Segment Start: Exercise data

-- ==== Sys2Proof/Laws/Digest.lean ====
section
/-! SUPPORT. Digest slots: an action on one slot reaches that slot alone (Machine/Digest.lean). -/

namespace Sys2Proof.Machine

/-- Slots of different functions, or different slots of one, are different. -/
theorem slotKey_ne {fn sl g q : Nat} (h1 : sl < 16) (h2 : q < 16) (h : g ≠ fn ∨ q ≠ sl) : slotKey g q ≠ slotKey fn sl := by
  unfold slotKey; omega

/-- The slots after an action on one: those before, with at most that one replaced. -/
def State.OneSlot (s u : State) (fn sl : Nat) : Prop :=
  u.dge.slots = s.dge.slots ∨ ∃ d, u.dge.slots = setD DgeSlot.blank s.dge.slots (slotKey fn sl) d

theorem State.OneSlot.other {s u : State} {fn sl : Nat} (h : s.OneSlot u fn sl) {g q : Nat} (n : slotKey g q ≠ slotKey fn sl) :
    u.dslot g q = s.dslot g q := by
  unfold State.dslot
  obtain h | ⟨d, h⟩ := h
  · rw [h]
  · rw [h]; exact getD_setD_other _ _ _ _ _ _ n

theorem State.OneSlot.self (s : State) (fn sl : Nat) : s.OneSlot s fn sl := .inl rfl
theorem State.setDslot_one (s : State) (fn sl : Nat) (d : DgeSlot) : s.OneSlot (s.setDslot fn sl d) fn sl := .inr ⟨d, rfl⟩
theorem State.slotError_one (s : State) (fn sl n : Nat) : s.OneSlot (s.slotError fn sl n) fn sl :=
  .inr ⟨{ (s.dslot fn sl).note 0x10 n with st := 3, busy := 0, buf := [] }, rfl⟩
theorem State.releaseSlot_one (s : State) (fn sl : Nat) : s.OneSlot (s.releaseSlot fn sl) fn sl :=
  .inr ⟨DgeSlot.blank, rfl⟩

theorem State.claim_one (s : State) (fn sl alg : Nat) : s.OneSlot (s.claim fn sl alg) fn sl := by
  simp only [State.claim]
  repeat' split
  all_goals first
    | exact .self s fn sl
    | exact s.setDslot_one fn sl _
    | (right; refine ⟨DgeSlot.note (s.dslot fn sl) 0x17 0x01, ?_⟩; rw [State.raise_dge]; rfl)

theorem State.keySlot_one (s : State) (fn sl : Nat) : s.OneSlot (s.keySlot fn sl) fn sl := by
  simp only [State.keySlot]
  repeat' split
  all_goals first | exact .self s fn sl | exact s.setDslot_one fn sl _

theorem State.onSlot_one (s : State) (fn sl : Nat) (f : DgeSlot → State → State) (h : ∀ d, s.OneSlot (f d s) fn sl) :
    s.OneSlot (s.onSlot fn sl f) fn sl := by
  simp only [State.onSlot]
  split
  · exact .self s fn sl
  · exact h _

theorem State.lastSlot_one (s : State) (fn sl : Nat) : s.OneSlot (s.lastSlot fn sl) fn sl := by
  refine s.onSlot_one fn sl _ (fun d => ?_)
  repeat' split
  all_goals first | exact .self s fn sl | exact s.slotError_one fn sl _ | exact s.setDslot_one fn sl _

theorem State.restartSlot_one (s : State) (fn sl : Nat) : s.OneSlot (s.restartSlot fn sl) fn sl :=
  s.onSlot_one fn sl _ (fun d => .inr ⟨{ DgeSlot.blank with st := 1, alg := d.alg, chain := algInit d.alg, image := d.image }, rfl⟩)

theorem State.exportSlot_one (s : State) (fn sl : Nat) : s.OneSlot (s.exportSlot fn sl) fn sl := by
  refine s.onSlot_one fn sl _ (fun d => ?_)
  split
  · exact .self s fn sl
  · exact s.setDslot_one fn sl _

theorem State.importSlot_one (s : State) (fn sl : Nat) : s.OneSlot (s.importSlot fn sl) fn sl := by
  simp only [State.importSlot]
  repeat' split
  all_goals first | exact .self s fn sl | exact s.slotError_one fn sl _ | exact s.setDslot_one fn sl _

theorem State.denied_dge (s : State) (fn : Nat) (w : Bool) (k o p : Nat) : (s.denied fn w k o p).dge = s.dge := by
  simp only [State.denied]; split <;> simp

theorem State.slotData_one (s : State) (fn sl v : Nat) : s.OneSlot (s.slotData fn sl v) fn sl := by
  simp only [State.slotData]
  repeat' split
  all_goals first
    | exact .self s fn sl
    | exact s.slotError_one fn sl _
    | exact s.setDslot_one fn sl _
    | exact .inl (by rw [State.denied_dge])

end Sys2Proof.Machine
end

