/-! #### Loads (R237, R243, R250, R251, R253, R259, R263, R290) -/

/-- Settles O26: the eight outcomes of a load, for every size and extension. -/
theorem loadsComplete : Obligations.LoadsComplete := by
  rintro s t w ea u rfl rfl p row h
  have dispatch : exec (p.1 t w) s = coreStep s.running (fun s => s.load t w p.2.1 p.2.2.1 p.2.2.2) s := by
    fin_cases row <;> rfl
  have gate : IssuesAs (p.1 t w) s t w p.2.1 [wB w] _ := dispatch
  have address : (s.core t).getX (wB w) + wImm12 w = memEa (s.core t) w := rfl
  rw [address]
  refine ⟨?clean, ?corrected, ?uncorrectable, ?lsWaits, ?hbm, ?hbmWaits, ?misaligned, ?badAddress⟩
  case clean =>
    intro off ls aligned idle clean
    exact gate.goes h fun _ => by simp [ls, aligned, idle, State.readRegs_lsGet_clean w [wB w] clean]
  case corrected =>
    intro off r ls aligned idle found
    exact gate.goes h fun _ => by simp [ls, aligned, idle, found]
  case uncorrectable =>
    intro off ls aligned idle bad
    exact gate.raises h fun _ => by simp [ls, aligned, idle, bad]
  case lsWaits =>
    intro off ls aligned busy
    exact gate.waits h fun _ => by simp [ls, aligned, busy]
  case hbm =>
    intro va hbm aligned slot
    exact gate.goes h fun _ => by simp [hbm, aligned, slot]
  case hbmWaits =>
    intro va hbm aligned full
    exact gate.waits h fun _ => by simp [hbm, aligned, full]
  case misaligned =>
    rintro ⟨off, ls | hbm, odd⟩
    · exact gate.raises h fun _ => by simp [ls, odd]
    · exact gate.raises h fun _ => by simp [hbm, odd]
  case badAddress =>
    intro none
    exact gate.raises h fun _ => by simp [none]

/-! #### Stores (R237, R243, R250, R251, R253, R259, R290) -/

/-- Settles O27: the seven outcomes of a store, for every size. -/
theorem storesComplete : Obligations.StoresComplete := by
  rintro s t w ea u rfl rfl p row h
  have dispatch : exec (p.1 t w) s = coreStep s.running (fun s => s.storeX t w p.2.1 p.2.2) s := by
    fin_cases row <;> rfl
  have gate : IssuesAs (p.1 t w) s t w p.2.1 [wB w, wA w] _ := dispatch
  have address : (s.core t).getX (wB w) + wImm12 w = memEa (s.core t) w := rfl
  rw [address]
  refine ⟨?ls, ?lsWaits, ?hbm, ?hbmWaits, ?isProtected, ?misaligned, ?badAddress⟩
  case ls =>
    intro off ls aligned unprotected idle
    exact gate.goes h fun _ => by simp [ls, aligned, unprotected, idle]
  case lsWaits =>
    intro off ls aligned unprotected busy
    exact gate.waits h fun _ => by simp [ls, aligned, unprotected, busy]
  case hbm =>
    intro va hbm aligned room
    exact gate.goes h fun _ => by simp [hbm, aligned, room]
  case hbmWaits =>
    intro va hbm aligned full
    exact gate.waits h fun _ => by simp [hbm, aligned, full]
  case isProtected =>
    intro off ls aligned closed
    exact gate.raises h fun _ => by simp [ls, aligned, closed]
  case misaligned =>
    rintro ⟨off, ls | hbm, odd⟩
    · exact gate.raises h fun _ => by simp [ls, odd]
    · exact gate.raises h fun _ => by simp [hbm, odd]
  case badAddress =>
    intro none
    exact gate.raises h fun _ => by simp [none]

/-! #### Atomics (R245, R250, R251, R254, R255, R259, R263) -/

/-- Settles O28: the eight outcomes of an atomic, for every operation and both sizes. -/
theorem atomicsComplete : Obligations.AtomicsComplete := by
  rintro s t w n ea rfl rfl p row reads u rfl rfl h
  have dispatch : exec (p.1 t w) s = coreStep s.running (fun s => s.atomicOp t w p.2.1 p.2.2) s := by
    fin_cases row <;> rfl
  have gate : IssuesAs (p.1 t w) s t w p.2.1 _ _ := dispatch
  refine ⟨?clean, ?corrected, ?uncorrectable, ?hbm, ?waits, ?isProtected, ?misaligned, ?badAddress⟩
  case clean =>
    rintro off ls aligned unprotected idle none clean v rfl
    have done := Core.outstanding_eq_false idle none
    exact gate.goes h fun _ => by
      simp [ls, aligned, unprotected, done, State.readRegs_lsGet_clean w _ clean]
  case corrected =>
    rintro off r ls aligned unprotected idle none found v rfl
    have done := Core.outstanding_eq_false idle none
    exact gate.goes h fun _ => by simp [ls, aligned, unprotected, done, found]
  case uncorrectable =>
    intro off ls aligned unprotected idle none bad
    have done := Core.outstanding_eq_false idle none
    exact gate.raises h fun _ => by simp [ls, aligned, unprotected, done, bad]
  case hbm =>
    intro va hbm aligned idle none
    have done := Core.outstanding_eq_false idle none
    exact gate.goes h fun _ => by simp [hbm, aligned, done]
  case waits =>
    rintro ⟨off, ⟨ls, unprotected⟩ | hbm, aligned⟩ outstanding
    · have busy := Core.outstanding_eq_true outstanding
      exact gate.waits h fun _ => by simp [ls, aligned, unprotected, busy]
    · have busy := Core.outstanding_eq_true outstanding
      exact gate.waits h fun _ => by simp [hbm, aligned, busy]
  case isProtected =>
    intro off ls aligned closed
    exact gate.raises h fun _ => by simp [ls, aligned, closed]
  case misaligned =>
    rintro ⟨off, ls | hbm, odd⟩
    · exact gate.raises h fun _ => by simp [ls, odd]
    · exact gate.raises h fun _ => by simp [hbm, odd]
  case badAddress =>
    intro none
    exact gate.raises h fun _ => by simp [none]

/-! #### The vector instruction queue (R266, R274, R280, R293) -/

section
variable {c : Instr} {s : State} {t : Nat} {w : Dword} {e : Enc}

/-- A queued instruction takes its operands and joins the queue, or waits while the queue is full (R280). -/
theorem vIssue_leads (gate : exec c s = coreStep s.running (fun s => s.vIssue t w e) s)
    (h : Issues s t w e (scalarReads w)) :
    ((s.core t).vq.length < 8 → Leads c s (s.outsideCores
      (((s.readRegs t w (scalarReads w)).onCore t (fun (d : Core) => d.enqueue w)).nextPc t))) ∧
    (8 ≤ (s.core t).vq.length → Leads c s (s.outsideCores s)) := by
  have asIssue : IssuesAs c s t w e (scalarReads w) _ := gate
  exact ⟨fun room => asIssue.goes h fun _ => if_neg (Nat.not_le.mpr room),
    fun full => asIssue.waits h fun _ => if_pos full⟩

/-- In a tile in MAINTENANCE a structure load is issued as the queued instructions are (R266, R293). -/
theorem segIssue_maintenance (gate : exec c s = coreStep s.running (fun s => s.segIssue t w e) s)
    (maint : s.rd fOCA_TILE_STATE t = tsMaintenance) :
    exec c s = coreStep s.running (fun s => s.vIssue t w e) s := by
  have queued : s.segIssue t w e = s.vIssue t w e := if_pos maint
  rw [gate, coreStep, coreStep, queued]

/-- In service a structure load is issued to its fault (R266). -/
theorem segIssue_service (gate : exec c s = coreStep s.running (fun s => s.segIssue t w e) s)
    (service : s.rd fOCA_TILE_STATE t ≠ tsMaintenance) :
    IssuesAs c s t w e (scalarReads w) (fun _ _ => .raises 0x30 0x02 0 0) := by
  have faults : s.segIssue t w e = s.issue t w e (scalarReads w) (fun _ _ => .raises 0x30 0x02 0 0) := if_neg service
  rw [IssuesAs, gate, coreStep, coreStep, faults]

end

/-- Settles O29: every queued instruction is issued into the queue, a structure load where its tile is in
MAINTENANCE. -/
theorem vectorQueued : Obligations.VectorQueued := by
  refine ⟨?queued, ?structureLoads⟩
  case queued =>
    intro s t w p row h
    have gate : exec (p.1 t w) s = coreStep s.running (fun s => s.vIssue t w p.2) s := by
      fin_cases row <;> rfl
    exact vIssue_leads gate h
  case structureLoads =>
    intro s t w p row h
    have gate : exec (p.1 t w) s = coreStep s.running (fun s => s.segIssue t w p.2) s := by
      fin_cases row <;> rfl
    refine ⟨fun maint => ?_, fun maint => ?_, fun service => ?_⟩
    · exact (vIssue_leads (segIssue_maintenance gate maint) h).1
    · exact (vIssue_leads (segIssue_maintenance gate maint) h).2
    · exact (segIssue_service gate service).raises h fun _ => rfl

end Sys2Proof.Machine
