-- ==== Sys2Proof/Machine/Formats.lean ====
section
/-! DEFINITION. The formats that cross the part's boundary: the CRC (R42), the header check (R147, R148),
code fields (R193), payload layouts (R194), and frames (R146, R192). -/

namespace Sys2Proof.Machine

/-! ### The CRC of R42 and R146 -/

/-- One message bit taken into the CRC. -/
def crcBit (crc : Word16) (b : Bool) : Word16 :=
  if crc.msb == b then crc <<< 1 else (crc <<< 1) ^^^ 0x1021#16

/-- One byte taken into the CRC, most significant bit first. -/
def crcByte (crc : Word16) (b : Byte) : Word16 := (bitsOfByte b).foldl crcBit crc

/-- The CRC of a byte sequence, from the initial value 0xFFFF. -/
def crc16 (bytes : List Byte) : Word16 := bytes.foldl crcByte 0xFFFF#16

/-! ### Code fields (R193) -/

/-- Kind codes. -/
def kindCode : Message → BitVec 5
  | .beacon _ => 1#5
  | .claim _ => 2#5
  | .answer _ => 3#5
  | .release _ => 4#5
  | .gate _ => 5#5
  | .abort _ => 6#5
  | .load _ => 7#5
  | .clear _ => 8#5
  | .select _ _ => 9#5
  | .mark _ => 10#5
  | .digest _ => 11#5
  | .reply _ => 12#5
  | .takeNote _ => 13#5

/-- The class of a kind by its code (spec 08 section 8.3), none for a code that is no kind. -/
def classOfCode (kind : BitVec 5) : Option (BitVec 2) :=
  match kind.toNat with
  | 1 => some 3#2
  | 2 => some 1#2
  | 3 => some 1#2
  | 4 => some 0#2
  | 5 => some 0#2
  | 6 => some 0#2
  | 7 => some 2#2
  | 8 => some 2#2
  | 9 => some 2#2
  | 10 => some 2#2
  | 11 => some 2#2
  | 12 => some 2#2
  | 13 => some 2#2
  | _ => none

/-- The class of a message's kind. -/
def classOf : Message → BitVec 2
  | .beacon _ => 3#2
  | .claim _ => 1#2
  | .answer _ => 1#2
  | .release _ => 0#2
  | .gate _ => 0#2
  | .abort _ => 0#2
  | .load _ => 2#2
  | .clear _ => 2#2
  | .select _ _ => 2#2
  | .mark _ => 2#2
  | .digest _ => 2#2
  | .reply _ => 2#2
  | .takeNote _ => 2#2

/-- The kinds sent as broadcasts (spec 08 section 8.3). -/
def isBroadcastKind : Message → Bool
  | .beacon _ => true
  | .claim _ => true
  | .answer _ => false
  | .release _ => true
  | .gate _ => true
  | .abort _ => true
  | .load _ => false
  | .clear _ => false
  | .select _ _ => false
  | .mark _ => false
  | .digest _ => false
  | .reply _ => false
  | .takeNote _ => true

/-- Role codes. -/
def roleCode : Role → Byte
  | .booth => 0#8
  | .recorder0 => 1#8
  | .recorder1 => 2#8
  | .desk => 3#8

/-- The role of a code. -/
def roleOfCode (b : Byte) : Option Role :=
  match b.toNat with
  | 0 => some .booth
  | 1 => some .recorder0
  | 2 => some .recorder1
  | 3 => some .desk
  | _ => none

/-- Station state codes. -/
def stateCode : StationState → Byte
  | .held => 0#8
  | .joining => 1#8
  | .active => 2#8
  | .muted => 3#8

/-- The station state of a code. -/
def stateOfCode (b : Byte) : Option StationState :=
  match b.toNat with
  | 0 => some .held
  | 1 => some .joining
  | 2 => some .active
  | 3 => some .muted
  | _ => none

/-- Lock state codes. -/
def lockCode : Lock → Byte
  | .unlocked => 0#8
  | .acquiring => 1#8
  | .locked => 2#8
  | .holdover => 3#8

/-- The lock state of a code. -/
def lockOfCode (b : Byte) : Option Lock :=
  match b.toNat with
  | 0 => some .unlocked
  | 1 => some .acquiring
  | 2 => some .locked
  | 3 => some .holdover
  | _ => none

/-- Transport codes. -/
def transportCode : Transport → Byte
  | .noRef => 0#8
  | .settling => 1#8
  | .stopped => 2#8
  | .play => 3#8
  | .vari => 4#8
  | .shuttle => 5#8
  | .reverse => 6#8

/-- The transport of a code. -/
def transportOfCode (b : Byte) : Option Transport :=
  match b.toNat with
  | 0 => some .noRef
  | 1 => some .settling
  | 2 => some .stopped
  | 3 => some .play
  | 4 => some .vari
  | 5 => some .shuttle
  | 6 => some .reverse
  | _ => none

/-- Deny reason codes. -/
def denyCode : DenyReason → Byte
  | .overlap => 0#8
  | .full => 1#8
  | .tooLate => 2#8
  | .badRange => 3#8

/-- RELEASE reason codes. -/
def releaseCode : ReleaseReason → Byte
  | .done => 0#8
  | .abort => 1#8
  | .late => 2#8
  | .limit => 3#8
  | .evict => 4#8
  | .reset => 5#8

/-- The RELEASE reason of a code. -/
def releaseOfCode (b : Byte) : Option ReleaseReason :=
  match b.toNat with
  | 0 => some .done
  | 1 => some .abort
  | 2 => some .late
  | 3 => some .limit
  | 4 => some .evict
  | 5 => some .reset
  | _ => none

/-- GATE reason codes. -/
def gateReasonCode : GateReason → Byte
  | .ended => 0#8
  | .release => 1#8
  | .abort => 2#8
  | .transport => 3#8
  | .refLost => 4#8
  | .peerLost => 5#8
  | .reset => 6#8

/-- The GATE reason of a code. -/
def gateReasonOfCode (b : Byte) : Option GateReason :=
  match b.toNat with
  | 0 => some .ended
  | 1 => some .release
  | 2 => some .abort
  | 3 => some .transport
  | 4 => some .refLost
  | 5 => some .peerLost
  | 6 => some .reset
  | _ => none

/-- REPLY result codes. -/
def resultCode : ReplyResult → Byte
  | .accepted => 0#8
  | .clamped => 1#8
  | .busy => 2#8
  | .badTime => 3#8
  | .badRange => 4#8
  | .badTrack => 5#8
  | .badSlot => 6#8
  | .wrongRole => 7#8
  | .notFound => 8#8
  | .inFlight => 9#8

/-- The REPLY result of a code. -/
def resultOfCode (b : Byte) : Option ReplyResult :=
  match b.toNat with
  | 0 => some .accepted
  | 1 => some .clamped
  | 2 => some .busy
  | 3 => some .badTime
  | 4 => some .badRange
  | 5 => some .badTrack
  | 6 => some .badSlot
  | 7 => some .wrongRole
  | 8 => some .notFound
  | 9 => some .inFlight
  | _ => none

/-- Answered kind codes: the kind codes of LOAD, CLEAR, SELECT, MARK and DIGEST. -/
def answeredCode : AnsweredKind → Byte
  | .load => 7#8
  | .clear => 8#8
  | .select => 9#8
  | .mark => 10#8
  | .digest => 11#8

/-- The answered kind of a code. -/
def answeredOfCode (b : Byte) : Option AnsweredKind :=
  match b.toNat with
  | 7 => some .load
  | 8 => some .clear
  | 9 => some .select
  | 10 => some .mark
  | 11 => some .digest
  | _ => none

/-- Take result codes. -/
def takeResultCode : TakeResult → Byte
  | .inFlight => 0#8
  | .recorded => 1#8
  | .notRecorded => 2#8
  | .cut => 3#8
  | .aborted => 4#8

/-- The take result of a code. -/
def takeResultOfCode (b : Byte) : Option TakeResult :=
  match b.toNat with
  | 0 => some .inFlight
  | 1 => some .recorded
  | 2 => some .notRecorded
  | 3 => some .cut
  | 4 => some .aborted
  | _ => none

/-- An off/on code: off 0, on 1. -/
def boolOfCode (b : Byte) : Option Bool :=
  match b.toNat with
  | 0 => some false
  | 1 => some true
  | _ => none

/-- ABORT room codes. -/
def abortRoomCode : AbortRoom → Byte
  | .room r => r.zeroExtend 8
  | .all => 0xFF#8

/-- The ABORT room of a code. -/
def abortRoomOfCode (b : Byte) : Option AbortRoom :=
  if b.toNat ≤ 3 then some (.room (b.extractLsb' 0 2)) else if b = 0xFF#8 then some .all else none

/-! ### Payloads (R194) -/

/-- The four bytes of a label. -/
def labelBytes (l : Label) : List Byte := [l.hours, l.minutes, l.seconds, l.frames]

/-- The 16 load bytes, from cue id to post-handle (R41, R194). -/
def loadBytes (cueId : Word16) (inL outL : Label) (streamer beepCount beepDur track pre post : Byte) : List Byte :=
  bytes16 cueId ++ labelBytes inL ++ labelBytes outL ++ [streamer, beepCount, beepDur, track, pre, post]

/-- The decision bytes of an ANSWER. -/
def decisionBytes : Decision → List Byte
  | .grant => [0#8]
  | .denyOverlap c => [1#8, denyCode .overlap, c]
  | .denyFull => [1#8, denyCode .full]
  | .denyTooLate => [1#8, denyCode .tooLate]
  | .denyBadRange => [1#8, denyCode .badRange]

/-- The event bytes of a GATE, its reason left out on OPEN. -/
def gateEventBytes : GateEvent → List Byte
  | .opened => [0#8]
  | .closed r => [1#8, gateReasonCode r]
  | .cut r => [2#8, gateReasonCode r]

/-- The optional bytes of a REPLY. -/
def replyTail (m : ReplyMsg) : List Byte :=
  (match m.clamped with
    | some set => [set]
    | none => []) ++
  match m.digest with
    | some (crc, used) => bytes16 crc ++ [used]
    | none => []

/-- The payload of a message. -/
def payloadOf : Message → List Byte
  | .beacon m =>
    [roleCode m.role, m.room, stateCode m.state, lockCode m.lock, transportCode m.transport] ++ bytes24 m.position
  | .claim m =>
    [m.track, m.claimNo, m.room] ++ bytes16 m.cueId ++ bytes24 m.f1 ++ bytes24 m.f2 ++ [byteBool m.resend]
  | .answer m => [m.claimNo, m.track] ++ decisionBytes m.decision
  | .release m => [m.track, m.claimNo, releaseCode m.reason]
  | .gate m => [m.track] ++ gateEventBytes m.event ++ [m.claimant, m.claimNo, m.room] ++ bytes24 m.position
  | .abort room => [abortRoomCode room]
  | .load m =>
    [m.slot] ++ loadBytes m.cueId m.inLabel m.outLabel m.streamer m.beepCount m.beepDur m.track m.pre m.post ++
      [m.textLen] ++ m.text
  | .clear m => [m.first, m.last]
  | .select m on => [m.first, m.last, byteBool on]
  | .mark m => [m.slot, m.take, byteBool m.circle]
  | .digest m => [m.first, m.count]
  | .reply m => [answeredCode m.kind, m.slot, resultCode m.result] ++ replyTail m
  | .takeNote m =>
    [m.slot] ++ bytes16 m.cueId ++ [m.take] ++ bytes16 m.serial ++ [takeResultCode m.result, byteBool m.offSpeed] ++
      bytes24 m.start ++ bytes24 m.stop
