-- ==== Sys2Proof/Machine/Flags.lean ====
section
/-! DEFINITION. The attention flags, the mask and ATTN (R186, R187, R195), and the line counters (R162). -/

namespace Sys2Proof.Machine

/-- The thirteen sticky attention flags (R186). -/
inductive Flag where
  | refUnlock | refGlitch | refWordBad | lineHdrFixed | lineHdrBad | lineCrcBad | lineFormat | sendFail
  | queueDrop | inboxOverrun | addrClash | takeEnd | gateCut
deriving DecidableEq, Repr

/-- The bit of a flag in flag, mask and ACK_FLAGS words (R195). -/
def flagBit : Flag → Nat
  | .refUnlock => 0
  | .refGlitch => 1
  | .refWordBad => 2
  | .lineHdrFixed => 3
  | .lineHdrBad => 4
  | .lineCrcBad => 5
  | .lineFormat => 6
  | .sendFail => 7
  | .queueDrop => 8
  | .inboxOverrun => 9
  | .addrClash => 10
  | .takeEnd => 11
  | .gateCut => 12

/-- The flags with one more set; a flag already set stays set (R186). -/
def withFlag (f : Flag) (flags : BitVec 13) : BitVec 13 := flags ||| (1#13 <<< flagBit f)

/-- An event of a sticky flag. -/
def State.setFlag (f : Flag) (s : State) : State := { s with port := { s.port with sticky := withFlag f s.port.sticky } }

/-- An event of a sticky flag where a condition holds. -/
def State.setFlagIf (c : Bool) (f : Flag) (s : State) : State := if c then s.setFlag f else s

/-- A sticky flag is set. -/
def State.hasFlag (f : Flag) (s : State) : Bool := s.port.sticky.getLsbD (flagBit f)

/-- INBOX_READY, the level flag: the inbox holds at least one message (R161). -/
def State.inboxReady (s : State) : Bool := !s.line.inbox.isEmpty

/-- The fourteen flags in the bits of R195. -/
def State.flags (s : State) : BitVec 14 := BitVec.ofBool s.inboxReady ++ s.port.sticky

/-- ATTN is asserted while some flag is set whose mask bit is set (R187). -/
def State.attn (s : State) : Bool := decide (s.flags &&& s.port.mask ≠ 0#14)

/-- The sticky flags after an ACK_FLAGS word: every named one is cleared (R186). -/
def ackSticky (word : Word16) (flags : BitVec 13) : BitVec 13 := flags &&& ~~~(word.extractLsb' 0 13)

/-- The counters bit of an ACK_FLAGS word (R195). -/
def ackCounters (word : Word16) : Bool := word.getLsbD 15

/-- A line counter raised by one, saturating at 65535 (R162). -/
def saturate16 (n : Nat) : Nat := min (n + 1) 65535

/-- The line counters at 0 (R162). -/
def zeroCounters (l : LineUnit) : LineUnit :=
  { l with hdrFixed := 0, hdrBad := 0, crcBad := 0, collisions := 0, sendFail := 0 }

/-- A header found repaired, or with a wrong check or parity bit (R148, R162). -/
def State.countHdrFixed (s : State) : State :=
  { s with line := { s.line with hdrFixed := saturate16 s.line.hdrFixed } }.setFlag .lineHdrFixed

/-- A header found bad (R148, R149, R162). -/
def State.countHdrBad (s : State) : State :=
  { s with line := { s.line with hdrBad := saturate16 s.line.hdrBad } }.setFlag .lineHdrBad

/-- A CRC mismatch or a frame cut short after a good header (R149, R162). -/
def State.countCrcBad (s : State) : State :=
  { s with line := { s.line with crcBad := saturate16 s.line.crcBad } }.setFlag .lineCrcBad

/-- A collision of the station's own attempt (R155, R162). -/
def State.countCollision (s : State) : State :=
  { s with line := { s.line with collisions := saturate16 s.line.collisions } }

/-- A message dropped after six failed attempts (R156, R162). -/
def State.countSendFail (s : State) : State :=
  { s with line := { s.line with sendFail := saturate16 s.line.sendFail } }.setFlag .sendFail

end Sys2Proof.Machine
end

Segment End: Exercise data

To do: Word for word, repeat the data from its first line through the line with "one replaced. -/", including both of those lines and no others.

Solution to this task:
-- ==== Sys2Proof/Laws/Digest.lean ====
section
/-! SUPPORT. Digest slots: an action on one slot reaches that slot alone (Machine/Digest.lean). -/

namespace Sys2Proof.Machine

/-- Slots of different functions, or different slots of one, are different. -/
theorem slotKey_ne {fn sl g q : Nat} (h1 : sl < 16) (h2 : q < 16) (h : g ≠ fn ∨ q ≠ sl) : slotKey g q ≠ slotKey fn sl := by
  unfold slotKey; omega

/-- The slots after an action on one: those before, with at most that one replaced. -/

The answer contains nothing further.